# Nibiru Adapative Execution

As part of its Lagrange Point roadmap, the Nibiru blockchain is implementing Nibiru Adaptive Execution, a novel approach to parallel transaction processing on the Nibiru blockchain. Inspired by Pipeline-Aware Reordered Execution (PARE) from high-frequency trading, this upgrade aims to significantly enhance Nibiru's performance and scalability, particularly for demanding Web3 applications.

# 1 - Scaling Concurrency Control in Web3

Web3 blockchains face the persistent challenge of scaling transaction throughput to meet the demands of increasingly complex decentralized applications (dApps). Maintaining low latency and data integrity under high transaction volumes is crucial for a performant and usable blockchain. Nibiru, like many blockchains, initially implemented optimistic parallel processing for transaction concurrency. This approach, which assumes infrequent transaction conflicts, allows parallel execution with rollbacks to resolve conflicts.

While suitable for initial network development, optimistic parallel processing encounters performance limitations as dApp complexity and user activity increase. Rising transaction contention increases the frequency of rollbacks, negatively impacting throughput and latency. This is particularly relevant for dApps like decentralized exchanges (DEXs), on-chain games, and NFT marketplaces, where multiple users frequently interact with shared state.

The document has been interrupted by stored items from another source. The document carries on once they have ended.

/-- PWR_GOOD of group g has been high for 100 µs: the next enable rises, or the sequence is complete (R490, R500, R508). -/
def pwrGoodRise (s : State) (g : Nat) : State :=
  match s.pwr.seq with
  | .raising k =>
    if k ≠ g then s else
    let s := setF s F.PWR_STATUS_PGOOD (getF s F.PWR_STATUS_PGOOD ||| 2 ^ g)
    if g ≥ 5 then romStart (setPwr s { s.pwr with seq := .up })
    else setPwr s { s.pwr with seq := .raising (g + 1), en := s.pwr.en ||| 2 ^ (g + 1) }
  | .waking k =>
    if k ≠ g then s else
    let s := setF s F.PWR_STATUS_PGOOD (getF s F.PWR_STATUS_PGOOD ||| 2 ^ g)
    if g = 0 then setPwr s { s.pwr with seq := .waking 2, en := s.pwr.en ||| 4 } else wakeDone s
  | _ => s

/-- Every enable falls: the control processor has no supply, and its watchdog nothing to restart (R490, R506). -/
def enablesDown (s : State) (q : SeqState) (kind : Nat) : State :=
  let s := setF (setPwr s { s.pwr with seq := q, en := 0, boot := .sequencing }) F.PWR_STATUS_PGOOD 0
  showNow (publishPwr (setR s Reg.PWR_LASTSHUT kind)) [Reg.PWR_STATUS, Reg.PWR_LASTSHUT]

/-- SEQUENCE_TIMEOUT (R490): the PWR_GOOD awaited is late. -/
def sequenceTimeout (s : State) : State :=
  let fail := fun (g : Nat) => enablesDown (setR s Reg.PWR_SEQSTAT (2 ^ 31 + g % 8)) .failed 1
  match s.pwr.seq with
  | .raising g => fail g
  | .waking g => fail g
  | _ => s

/-- The lowest voltage of rail k in mV that is not under voltage (R489, R492): 95% of nominal, rounded up; for VDD_KPU the minimum of
R159 for the divider in effect, less 25 mV. The nominal of VDD_KPU is its setting, which no register holds (assumption 95). -/
def railLimit (s : State) (k : Nat) : Nat :=
  if k = 2 then [725, 675, 625].getD (getF s F.KPU_CLK_DIV_CUR - 2) 625
  else ceilDiv (([750, 800, 0, 1050, 500, 850, 1200, 1800, 750].getD k 0) * 95) 100

/-- The group whose PWR_GOOD watches rail k; the board powers the last two rails (R489). -/
def railGroup (k : Nat) : Option Nat := [some 0, some 1, some 2, some 3, some 4, some 5, some 5].getD k none

/-- Rail k goes under voltage, or comes back (R492). -/
def railState (s : State) (k mv : Nat) (under : Bool) : State :=
  if under = bit s.pwr.uvRails k then s
  else if !under then setPwr s { s.pwr with uvRails := andNot s.pwr.uvRails (2 ^ k) }
  else
    let s := setPwr s { s.pwr with uvRails := s.pwr.uvRails ||| 2 ^ k }
    let s := raise (addCtr s Reg.PWR_UVCNT 1) 20 4
    let s := logEv s 0x1402 [(1, (k : Int)), (2, (mv : Int)), frameF s.tl.frame]
    pairRelease (fmuteSet s 0)

/-- PGOOD follows the PWR_GOOD pin of a group whose enable is up (R511). -/
def pgoodPin (s : State) (k : Nat) (low : Bool) : State :=
  match railGroup k with
  | some g =>
    if !powered s || !bit s.pwr.en g then s else
    let p := getF s F.PWR_STATUS_PGOOD
    setF s F.PWR_STATUS_PGOOD (if low then andNot p (2 ^ g) else p ||| 2 ^ g)
  | none => s

/-- RAIL_UNDERVOLTAGE (R492): for 2 µs the monitor of rail k has read `mv`, and the PWR_GOOD of its group has been `low`. -/
def railUndervoltage (s : State) (k mv : Nat) (low : Bool) : State :=
  let k := k % 9
  let s := pgoodPin (setR s (Reg.PWR_RAILMV + 4 * k) (mv % 4096)) k low
  railState s k mv (low || decide (mv < railLimit s k))

/-- VDD_KPU at a boundary: its last reading against the limit of the divider now in effect (R159, R492). A reading of 0 is none yet
(assumption 95). -/
def kpuRail (s : State) : State :=
  let mv := getR s (Reg.PWR_RAILMV + 8)
  if mv = 0 then s else railState s 2 mv (!bit (getF s F.PWR_STATUS_PGOOD) 2 || decide (mv < railLimit s 2))

/-- A write of PWR_WDT (R495, R511): it acts at once. -/
def wdtWrite (s : State) (v : Nat) : State :=
  let s := setF s F.PWR_WDT_MS v
  if bit v 31 then setPwr s { s.pwr with wdt1 := false, wdtLoads := s.pwr.wdtLoads + 1 } else s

Within Nibiru's development roadmap, the Lagrange Point upgrades address these scaling challenges. A core component is Nibiru Adaptive Execution, a new approach designed to overcome the performance limitations of standard optimistic parallel processing under high-contention workloads. By dynamically managing transaction ordering and minimizing rollbacks, Nibiru Adaptive Execution aims to enhance transaction throughput and reduce latency. This article presents the design and performance evaluation of Nibiru Adaptive Execution, analyzing its potential to improve Nibiru's support for demanding Web3 applications.

# 2 - Parallel Execution Models: Optimistic, Deterministic, and Adaptive

When it comes to parallelizing transaction processing, the conversation often centers on two main strategies: optimistic and deterministic. In optimistic models, transactions are executed in parallel under the assumption that conflicts will be rare—if a conflict occurs, the system rolls back the affected transactions to a prior valid state. Deterministic models take a more prescriptive approach by precomputing transaction dependencies (often expressed as a Directed Acyclic Graph, or DAG) to ensure conflicting transactions never run simultaneously.

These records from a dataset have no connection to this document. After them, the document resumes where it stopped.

-- ==== Sys2Proof/Machine/RegAcc.lean ====
section
/-! DEFINITION. Register accesses: direct reads and their effects, the writes that act at once, and what a committed word does
(R5, R8, R9, R13, R32, R36, R252, R259, R265). -/

namespace Sys2Proof.Machine

open Sys2Proof

/-- The registers of units fused off on the TK2512: they read 0 and ignore writes (R4, R5). -/
def unitAbsent (s : State) (a : Nat) : Bool :=
  let o := a % 0x10000
  let within := fun (lo hi : Nat) => decide (lo ≤ o ∧ o < hi)
  s.hw.tk2512 && (match a / 0x10000 with
    | 6 => within 0xC000 0x10000
    | 7 => within 0x3C 0x44
    | 8 => o == 0x10 || o == 0x18 || o == 0x20 || within 0xE0 0x100 || within 0x6000 0x8000
    | 9 => within 0x1200 0x1400
    | 10 => within 0x140 0x180
    | 11 => within 0x180 0x200 || within 0x5000 0x6000
    | 17 => within 0x1000 0x7000 && [4, 5, 8, 20, 21, 22, 23].contains ((o - 0x1000) / 0x400)
    | _ => false)

/-- The registers whose writes act at once and whose reads return the current value (R13, R252). -/
def atOnce (a : Nat) : Bool :=
  [Reg.HOST_CMDTAIL, Reg.HOST_RPLHEAD, Reg.HOST_CAUSEEN, Reg.HOST_INTSTAT, Reg.HOST_INTEN, Reg.LOG_RDSEQ, Reg.TAKE_FWCTRL,
   Reg.PWR_WDT, Reg.PWR_PMBCMD].contains a ||
  (decide (Reg.KPU_MBOX ≤ a) && decide (a < Reg.KPU_MBOX + 1024) && (a - Reg.KPU_MBOX) % 32 == 0)

/-- The words a read of offset a latches (R36, R67, R98, R127, R240, R264, R291, R346, R370, R427, R446, R473). -/
def latches (a : Nat) : List Nat :=
  if a = Reg.TIME_NOW_NS then [Reg.TIME_NOW_SLO, Reg.TIME_NOW_SHI]
  else if [Reg.SYS_DEVID_LO, Reg.SYS_FRAME_LO, Reg.SYS_INDEX_LO, Reg.CLK_SPLSTEP_LO, Reg.CLK_SPLFRAME_LO, Reg.CLK_SPLSUM_LO,
      Reg.TIME_OFFSET_LO, Reg.TIME_OFFSET_LO + 128, Reg.STRM_EXTBASE_LO, Reg.GEOM_TICKF_LO, Reg.PATH_FARBASE_LO,
      Reg.CONV_DRBASE_LO, Reg.CONV_KCOUNT_LO, Reg.CONV_GEN_INC0_LO, Reg.CONV_GEN_RATIO_LO].contains a ||
    [Reg.CONV_GEN_INCEND_LO, Reg.CONV_CAP_START_LO, Reg.TAKE_NEXTCUT_LO, Reg.TAKE_LASTCUT_LO, Reg.TAKE_REELBASE_LO,
      Reg.TAKE_REELMAP_LO, Reg.MEM_USABLE_LO, Reg.FAB_ERRADDR_LO, Reg.FAB_ERRFRAME_LO, Reg.PAIR_ACTFRAME_LO].contains a
  then [a + 4]
  else []

/-- A word that reads as latched by the read of its low word. -/
def latched (a : Nat) : Bool :=
  (decide (4 ≤ a) && (latches (a - 4)).contains a) || (decide (8 ≤ a) && (latches (a - 8)).contains a)

/-- The bits of a word that read back (R8): RW, RO, W1C and RC fields. -/
def readMask (a : Nat) : Nat := maskOf .rw a + maskOf .ro a + maskOf .w1c a + maskOf .rc a

/-- TIME_TSQp_W0 as a read of it returns it (R348). -/
def tsqWord (s : State) (p : Nat) : Nat :=
  match (portOf s p).tsq with
  | (tag, _) :: _ => 2 ^ 31 + p * 2 ^ 30 + tag % 2 ^ 16
  | [] => 0

/-- The word at BAR0 offset a as a read without side effects returns it (R32, R252, R260). -/
def peekReg (s : State) (a : Nat) : Nat :=
  if unitAbsent s a then 0
  else if a = Reg.TIME_TSQ_W0 then tsqWord s 0
  else if a = Reg.TIME_TSQ_W0 + 0x40 then tsqWord s 1
  else (if atOnce a then getR s a else getView s a) &&& readMask a

/-- RC fields that hold a largest value since the last read. -/
def peakField (a : Nat) (f : FieldRow) : Bool :=
  [Reg.PATH_SLOTPEAK, Reg.CONV_PEAK, Reg.CONV_PEAK + 4, Reg.MEM_C0PEAK, Reg.GEOM_EVALPEAK, Reg.TIME_TCRESMAX,
   Reg.TIME_TCRESMAX + 128].contains a ||
  (decide (Reg.DISP_QMAX ≤ a) && decide (a < Reg.DISP_QMAX + 32)) ||
  (decide (Reg.STRM_RX7 ≤ a) && decide (a < Reg.STRM_RX7 + 0x2000) && (a - Reg.STRM_RX7) % 32 == 0 &&
    f.lo == 16)

/-- A read clears the RC fields of a word: what was counted after the value shown stays (R8, R9). -/
def clearRc (s : State) (a : Nat) : State :=
  match regRowAt a with
  | none => s
  | some r =>
    (r.fields.filter fun f => f.acc == .rc).foldl (fun s f =>
      let cur := bits (getR s a) f.hi f.lo
      let shown := bits (getView s a) f.hi f.lo
      let new := if peakField a f then (if cur = shown then 0 else cur) else cur - shown
      let s := setR s a (setBits (getR s a) f.hi f.lo new)
      { s with view := Sparse.put regDefault s.view a (BitVec.ofNat 32 (setBits (getView s a) f.hi f.lo 0)) }) s

/-- Word 5 of the status window of a KIND 1 receive entry: STREAMID, RO (R293). -/
def streamIdWord (s : State) (a : Nat) : Bool :=
  decide (Reg.STRM_RX_LOST ≤ a) && decide (a < Reg.STRM_RX_LOST + 0x2000) && decide ((a - Reg.STRM_RX_LOST) % 32 = 0) &&
  match s.strm.rx[(a - Reg.STRM_RX_LOST) / 32]? with
  | some x => x.ent.kind == 1
  | none => false

/-- A direct read: its word, and its effects (R8, R32, R36, R252). -/
def readReg (s : State) (a : Nat) : Nat × State :=
  let v := if latched a then (Sparse.get regDefault s.latch a).toNat &&& readMask a else peekReg s a
  if unitAbsent s a then (0, s)
  else if a = Reg.TIME_TSQ_W0 then (v, tsqRead s 0)
  else if a = Reg.TIME_TSQ_W0 + 0x40 then (v, tsqRead s 1)
  else
    let s := { s with latch := (latches a).foldl (fun l b => Sparse.put regDefault l b (BitVec.ofNat 32 (peekReg s b))) s.latch }
    (v, if maskOf .rc a = 0 || streamIdWord s a then s else clearRc s a)

/-- `n` consecutive words, each as a direct read (R259). -/
def readRegs : Nat → Nat → State → List Nat × State
  | 0, _, s => ([], s)
  | n + 1, a, s =>
    let x := readReg s a
    let y := readRegs n (a + 4) x.2
    (x.1 :: y.1, y.2)

/-- A word stored by its access types (R8): RW bits take the value, W1C bits written as 1 clear. -/
def storeWord (s : State) (a v : Nat) : State :=
  let rw := maskOf .rw a
  setR s a (andNot (andNot (getR s a) rw) (v &&& maskOf .w1c a) ||| (v &&& rw))

/-- Block n's INTSTAT has been written: a cause that stays set is sent again (R265). -/
def resend (s : State) (n : Nat) : State := if enabledCause s n then sendVector s n else s

/-- A new HOST_CMDTAIL (R253): a tail that is no multiple of 16, or leaves too much pending, is ignored. -/
def ringTail (s : State) (v : Nat) : State :=
  if v % 16 ≠ 0 ∨ (v % 65536 + 65536 - getR s Reg.HOST_CMDHEAD) % 65536 > 65520 then raise s 21 2
  else setR s Reg.HOST_CMDTAIL (v % 65536)

/-- A new HOST_RPLHEAD (R253): one beyond HOST_RPLTAIL is ignored. -/
def ringHead (s : State) (v : Nat) : State :=
  let v := v % 65536 / 16 * 16
  let head := getR s Reg.HOST_RPLHEAD
  if (v + 65536 - head) % 65536 > (getR s Reg.HOST_RPLTAIL + 65536 - head) % 65536 then raise s 21 2
  else setR s Reg.HOST_RPLHEAD v

/-- Stores a word both as it stands and as reads show it. -/
def setShown (s : State) (a v : Nat) : State :=
  let s := setR s a v
  { s with view := Sparse.put regDefault s.view a (BitVec.ofNat 32 v) }

/-- The words of the read window for a record, zero without one (R482, R488). -/
def showRecord (s : State) (r : Option LogRec) : State :=
  let w := match r with
    | some r => if r.bad then none else some (recWords r)
    | none => none
  let s := setShown s Reg.LOG_RDSTAT (b2n w.isSome)
  (List.range 16).foldl (fun s i => setShown s (Reg.LOG_RDDATA + 4 * i) ((w.getD []).getD i 0)) s

/-- A write of LOG_RDSEQ selects a record at once (R482). -/
def rdSelect (s : State) (v : Nat) : State :=
  let s := setR s Reg.LOG_RDSEQ v
  let x := logFetch s (v % 2 ^ 32)
  showRecord x.2 x.1

/-- A word the host writes to a register that acts at once (R13, R252). TAKE_FWCTRL takes effect only when the control processor
writes it (R240): the row FW_READY. -/
def writeNow (s : State) (a v : Nat) : State :=
  if a = Reg.HOST_CMDTAIL then ringTail s v
  else if a = Reg.HOST_RPLHEAD then ringHead s v
  else if a = Reg.HOST_CAUSEEN then sendRisen s (setR s a (v % 2 ^ 22))
  else if a = Reg.HOST_INTEN then sendRisen s (storeWord s a v)
  else if a = Reg.HOST_INTSTAT then resend (storeWord s a v) 21
  else if a = Reg.LOG_RDSEQ then rdSelect s v
  else if a = Reg.TAKE_FWCTRL then s
  else if a = Reg.PWR_WDT then wdtWrite s v
  else if a = Reg.PWR_PMBCMD then pmbWrite s v
  else mboxWrite s ((a - Reg.KPU_MBOX) / 32) v

/-- SYS words (R499, R512). -/
def commitSys (s : State) (a v : Nat) (fw : Bool) : State :=
  if a = Reg.SYS_BOOTGO then (if bit v 0 then bootGo s else s)
  else if Reg.SYS_CKEY ≤ a ∧ a < Reg.SYS_CKEY + 128 then
    if !fw then s else
    let k := (a - Reg.SYS_CKEY) / 32
    let key := patchB (ckey s k) ((a - Reg.SYS_CKEY) % 32) (beBytes 4 v)
    setF { s with pwr := { s.pwr with ckeys := s.pwr.ckeys.setIfInBounds k key } } F.SYS_CKEYVALID_VALID (getF s F.SYS_CKEYVALID_VALID ||| 2 ^ k)
  else storeWord s a v

/-- CLK words (R354, R357, R368, R370). -/
def commitClk (s : State) (a v : Nat) : State :=
  if a = Reg.CLK_CTRL then
    let s := setFB s F.CLK_CTRL_FORCEHOLD (bit v 1)
    let s := if bit v 0 then { s with clk := { s.clk with xoSuspect := false } } else s
    applySelection s
  else if a = Reg.CLK_PRIO then
    let e := fun i => let x := bits v (3 * i + 2) (3 * i); if x = 6 then 7 else x
    applySelection (setR s a ((List.range 6).map fun i => e i * 8 ^ i).sum)
  else if a = Reg.CLK_POLICY then applySelection (storeWord s a (setBits v 4 0 (min (bits v 4 0) 18)))
  else if a = Reg.CLK_TOL then setR s a (clampN 100 200000 (v % 2 ^ 18))
  else if Reg.CLK_REFCFG ≤ a ∧ a < Reg.CLK_REFCFG + 32 then
    let n := (a - Reg.CLK_REFCFG) / 8
    let old := getR s a
    let t := bits v 2 0
    let s := if (a - Reg.CLK_REFCFG) % 8 = 0 then storeWord s a (if t ≥ 5 then v - t else v) else storeWord s a v
    if getR s a = old then s else refInstall s n (bits (getR s (Reg.CLK_REFCFG + 8 * n)) 2 0 != 0)
  else if Reg.CLK_OUTCFG ≤ a ∧ a < Reg.CLK_OUTCFG + 16 then storeWord s a (if bits v 2 0 ≥ 6 then v - bits v 2 0 else v)
  else storeWord s a v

# 2.1 - Optimistic Execution

Optimistic models typically allow all transactions to run in parallel. If a conflict is detected—where multiple transactions compete for the same resource—any transaction that cannot safely continue is rolled back to a known valid state. This approach works well when conflicts are rare but becomes less efficient when contention is high, as frequent rollbacks generate significant overhead.

  • Examples: Sei, Monad, Nibiru prior to Lagrange Point Upgrades.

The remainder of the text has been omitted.